theorem witness_PushOntoOwnOperandIsSeenNextTime :
    (stateAt 253 [0x45, 0x00] 9 0 0 255).mem.wf = true ∧ AtOpcode 0x45 (stateAt 253 [0x45, 0x00] 9 0 0 255) ∧
      (stateAt 253 [0x45, 0x00] 9 0 0 255).pc ≤ 253 ∧
      (stateAt 253 [0x45, 0x00] 9 0 0 255).mem.get 254 = regByte 0 ∧ (0 : Fin 8) ≠ 7 ∧
      ((stateAt 253 [0x45, 0x00] 9 0 0 255).reg 7).toNat = (stateAt 253 [0x45, 0x00] 9 0 0 255).pc + 2 :=
  ⟨by decide, atOpcode _ _ _ _ _ _ _ (by decide) (by decide), by decide, by decide, by decide, by decide⟩

/-- A state of the invariant with a program in it, and a step from it; and an HLT at 255, whose step halts at PC = 256,
right after the byte 0x01. -/
theorem witness_StepKeepsTheInvariant :
    ((stateAt 0 [0x45, 0x00] 5 0 0 0xF4).Inv ∧ ∃ t, step (stateAt 0 [0x45, 0x00] 5 0 0 0xF4) = .next t) ∧
      (stateAt 255 [0x01] 0 0 0 0xF4).Inv ∧ ∃ t, stepWith false (stateAt 255 [0x01] 0 0 0 0xF4) = .next t ∧
        t.status = .halted ∧ t.pc = 256 ∧ t.mem.get 255 = 0x01 :=
  ⟨⟨⟨by decide, by decide, fun c h => (by cases h), fun h => (by cases h)⟩, ⟨_, rfl⟩⟩,
    ⟨by decide, by decide, fun c h => (by cases h), fun h => (by cases h)⟩, ⟨_, rfl, by decide, by decide, by decide⟩⟩

theorem witness_FlagsStayInitialOrOneFlag :
    (∃ t, step (stateAt 0 [0xA7, 0, 1] 1 2 0 0xF4) = .next t) ∧
      ((stateAt 0 [0xA7, 0, 1] 1 2 0 0xF4).fl = 0 ∨ oneFlag (stateAt 0 [0xA7, 0, 1] 1 2 0 0xF4).fl) :=
  ⟨⟨_, rfl⟩, .inl rfl⟩

theorem witness_PushesThenPopsAreLastInFirstOut :
    State.reset.mem.wf = true ∧ (7 : Fin 8) ∉ ([0, 1] : List (Fin 8)) ∧ (7 : Fin 8) ∉ ([2, 3] : List (Fin 8)) ∧
      ([2, 3] : List (Fin 8)).Nodup ∧ ([0, 1] : List (Fin 8)).length ≤ (State.reset.reg 7).toNat := by decide

theorem witness_RetReturnsAfterTheCall :
    (stateAt 6 [0x50, 0x01] 0 11 0 0xF4).mem.wf = true ∧
      ∃ t, exec (.call 1) (stateAt 6 [0x50, 0x01] 0 11 0 0xF4) = .next t ∧ t.status = .running ∧ t.reg 7 = 0xF3 ∧
        t.mem.get 0xF3 = 8 := ⟨by decide, _, rfl, by decide, by decide, by decide⟩

theorem witness_JumpToItselfRunsForEver :
    AtOpcode 0x54 (stateAt 253 [0x54, 0x00] 253 0 0 0xF4) ∧ (stateAt 253 [0x54, 0x00] 253 0 0 0xF4).pc ≤ 253 ∧
      (stateAt 253 [0x54, 0x00] 253 0 0 0xF4).mem.get 254 = regByte 0 ∧
      ((stateAt 253 [0x54, 0x00] 253 0 0 0xF4).reg 0).toNat = (stateAt 253 [0x54, 0x00] 253 0 0 0xF4).pc :=
  ⟨atOpcode _ _ _ _ _ _ _ (by decide) (by decide), by decide, by decide, by decide⟩

theorem witness_RunEndsInExactlyOneWay : State.reset.status = .running := rfl

end Sys2Proof.Tests
end

/-! PROOFS. 00_scope.md: the reference configuration (R13). -/

namespace Sys2Proof.Machine

@[simp] theorem State.resetWith_mem (g : Vector Byte 7) (f : Byte) (image : Vector Byte 256) :
    (State.resetWith g f image).mem = Memory.ofImage image := rfl

/-- The image that the loader fills with zeros alone (R21) lists no cell. -/
theorem Memory.ofImage_replicate_zero : Memory.ofImage (Vector.replicate 256 0) = [] := by
  rw [Memory.ofImage, Vector.toList_replicate]
  exact Memory.ofBytes_zero 256 0

/-- Settles O47, field by field: an image of zeros leaves memory empty, and the other fields are given alike. -/
theorem modelResetIsTheReferenceConfiguration : Obligations.ModelResetIsTheReferenceConfiguration := by
  unfold Obligations.ModelResetIsTheReferenceConfiguration
  apply State.ext
  case mem => rw [State.resetWith_mem, Memory.ofImage_replicate_zero, State.reset]
  case regs => rfl
  case pc => rfl
  case fl => rfl
  case status => rfl
  case out => rfl

end Sys2Proof.Machine

/-! PROOFS. 10_state.md: the invariant of every step (R26), the frames of the instructions (R24), FL (R29, R30) and OUT
(R32). -/

namespace Sys2Proof.Machine

/-! ### What a handler does to PC, and what it raises -/

/-- The five control transfers, which set PC themselves (R79, R106). -/
def transfersControl : Instr → Bool
  | .call _ | .ret | .jmp _ | .jeq _ | .jne _ => true
  | _ => false

/-- The opcode's sets_pc bit marks the control transfers (R71, R79). -/
theorem setsPc_opcode (i : Instr) : setsPc (opcode i) = transfersControl i := by
  cases i <;> simp [setsPc, opcode, transfersControl]

/-- A handler leaves PC to the engine, or sets it itself: to a byte value, or past its one operand byte (R106). -/
theorem handle_ok_pc {i : Instr} {s u : State} (h : handle i s = .ok u) :
    (transfersControl i = false ∧ u.pc = s.pc) ∨
    (transfersControl i = true ∧ (u.pc ≤ 255 ∨ ((operandBytes i).length = 1 ∧ u.pc = s.pc + 2))) := by
  have byteLe (v : Byte) : v.toNat ≤ 255 := Nat.le_of_lt_succ v.isLt
  cases i <;> simp only [handle] at h
  case hlt => cases h; exact .inl ⟨rfl, rfl⟩
  case ldi => obtain ⟨_, _, rfl⟩ := handleLdi_ok h; exact .inl ⟨rfl, rfl⟩
  case prn => obtain ⟨_, _, rfl⟩ := handlePrn_ok h; exact .inl ⟨rfl, rfl⟩
  case push => obtain ⟨_, _, _, rfl⟩ := handlePush_ok h; exact .inl ⟨rfl, rfl⟩
  case pop => obtain ⟨_, _, _, rfl⟩ := handlePop_ok h; exact .inl ⟨rfl, rfl⟩
  case call => obtain ⟨_, _, _, _, rfl⟩ := handleCall_ok h; exact .inr ⟨rfl, .inl (byteLe _)⟩
  case ret => obtain ⟨_, rfl⟩ := handleRet_ok h; exact .inr ⟨rfl, .inl (byteLe _)⟩
  case cmp => obtain ⟨_, _, _, _, rfl⟩ := handleCmp_ok h; exact .inl ⟨rfl, rfl⟩
  case jmp => obtain ⟨_, _, rfl⟩ := jumpTo_ok h; exact .inr ⟨rfl, .inl (byteLe _)⟩
  case jeq | jne =>
    obtain ⟨_, _, _, rfl⟩ | ⟨_, rfl⟩ := branch_ok h
    · exact .inr ⟨rfl, .inl (byteLe _)⟩
    · exact .inr ⟨rfl, .inr ⟨rfl, rfl⟩⟩
  case not => obtain ⟨_, _, rfl⟩ := unaryAlu_ok h; exact .inl ⟨rfl, rfl⟩
  all_goals obtain ⟨_, _, _, _, rfl⟩ := binaryAlu_ok h; exact .inl ⟨rfl, rfl⟩

/-- An instruction whose bytes lie in memory leaves PC at 256 at most (R26). -/
theorem retire_pc_le {i : Instr} {s u : State} (h : handle i s = .ok u)
    (hn : s.pc + numOperands (opcode i) ≤ 255) : (u.retire i).pc ≤ 256 := by
  have hlen : (operandBytes i).length = numOperands (opcode i) := operandBytes_length i
  unfold State.retire
  rw [setsPc_opcode]
  obtain ⟨hp, hpc⟩ | ⟨hp, hpc⟩ := handle_ok_pc h
  · rw [hp, if_neg Bool.false_ne_true, State.setPc_pc]
    omega
  · rw [hp, if_pos rfl]
    omega

/-- A fault of the fetch phase records the PC of the instruction (R261, R263). -/
theorem fetch_error_pc {oob : Bool} {s : State} {c : Cause} (h : fetch oob s = .error c) : c.pc = s.pc := by
  obtain ⟨_, rfl⟩ | ⟨_, _, rfl⟩ | ⟨_, _, _, rfl⟩ := fetch_error h <;> rfl

/-- A handler that raises no fault leaves no fault in STATUS (R111). -/
theorem handle_ok_status_ne_faulted {i : Instr} {s u : State} (h : handle i s = .ok u) (hs : s.status = .running)
    (c : Cause) : u.status ≠ .faulted c := by
  rw [(handle_ok_effect h).status, hs]
  split <;> nofun

/-- A step that answers a next state raised a fault that records its PC, or retired the instruction at PC without one
(R109, R269, R270). -/
theorem step_raises_or_retires {s t : State} (h : step s = .next t) :
    (∃ c, c.pc = s.pc ∧ t = s.raise c) ∨
    (∃ i u, fetch Config.prefetchOobFault s = .ok i ∧ handle i s = .ok u ∧ t = u.retire i ∧ s.status = .running ∧
      ∀ c, t.status ≠ .faulted c) := by
  obtain ⟨hs, ⟨c, hf, rfl⟩ | ⟨i, hf, ⟨c, hh, rfl⟩ | ⟨u, hh, rfl⟩⟩⟩ := step_next_cases h
  · exact .inl ⟨c, fetch_error_pc hf, rfl⟩
  · exact .inl ⟨c, handle_error_pc hh, rfl⟩
  · refine .inr ⟨i, u, hf, hh, rfl, hs, fun c => ?_⟩
    rw [State.retire_status]
    exact handle_ok_status_ne_faulted hh hs c

/-! ### The invariant -/

/-- Fault entry at the PC that the fault records keeps the invariant (R270). -/
theorem State.Inv.raise {s : State} {c : Cause} (hi : s.Inv) (hc : c.pc = s.pc) : (s.raise c).Inv where
  memCanonical := hi.memCanonical
  pcReachable := hi.pcReachable
  faultPrecise c' h := by
    cases h
    exact hc
  haltAdvanced h := by cases h

/-- A handler keeps memory in its canonical form: the slot PUSH and CALL write is a byte address (R52). -/
theorem handle_ok_mem_wf {i : Instr} {s u : State} (h : handle i s = .ok u) (hw : s.mem.wf = true) :
    u.mem.wf = true := by
  obtain ⟨_, _, v, hm⟩ | ⟨_, hm⟩ := (handle_ok_effect h).mem
  · rw [hm]
    exact State.store_mem_wf s (pushSlot s) v hw
  · rwa [hm]

/-- From Running, the one handler that halts is HLT's (R130, R131). -/
theorem handle_ok_halted {i : Instr} {s u : State} (h : handle i s = .ok u) (hs : s.status = .running)
    (hu : u.status = .halted) : i = .hlt := by
  have hst := (handle_ok_effect h).status
  by_contra hi
  rw [if_neg hi, hs, hu] at hst
  cases hst

/-- Settles O43: a fault changes STATUS alone and records PC; an instruction that retires keeps memory canonical and PC
at most 256, and ends in Halted only as an HLT, with PC one past its own byte. -/
theorem stepKeepsTheInvariant : Obligations.StepKeepsTheInvariant := by
  unfold Obligations.StepKeepsTheInvariant
  intro s t hi hstep
  obtain ⟨c, hc, rfl⟩ | ⟨i, u, hf, hh, rfl, hs, hnf⟩ := step_raises_or_retires hstep
  · exact hi.raise hc
  · have hop := opcode_fetch hf
    refine ⟨?memCanonical, ?pcReachable, fun c hc => absurd hc (hnf c), fun hhalt => ?haltAdvanced⟩
    case memCanonical =>
      rw [State.retire_mem]
      exact handle_ok_mem_wf hh hi.memCanonical
    case pcReachable =>
      obtain ⟨_, _, _, _, hn, _⟩ := fetch_ok hf
      exact retire_pc_le hh (hop ▸ hn)
    case haltAdvanced =>
      rw [State.retire_status] at hhalt
      obtain rfl := handle_ok_halted hh hs hhalt
      cases hh
      rw [retire_hlt]
      exact ⟨Nat.le_add_left 1 s.pc, hop.symm⟩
· · · · · · ·
▶ _DIRECTIONS FOR THIS TASK_: Looking through the data above, count the lines that include the string "haltAdvanced" and give only the count.

▶ _SOLUTION_: 3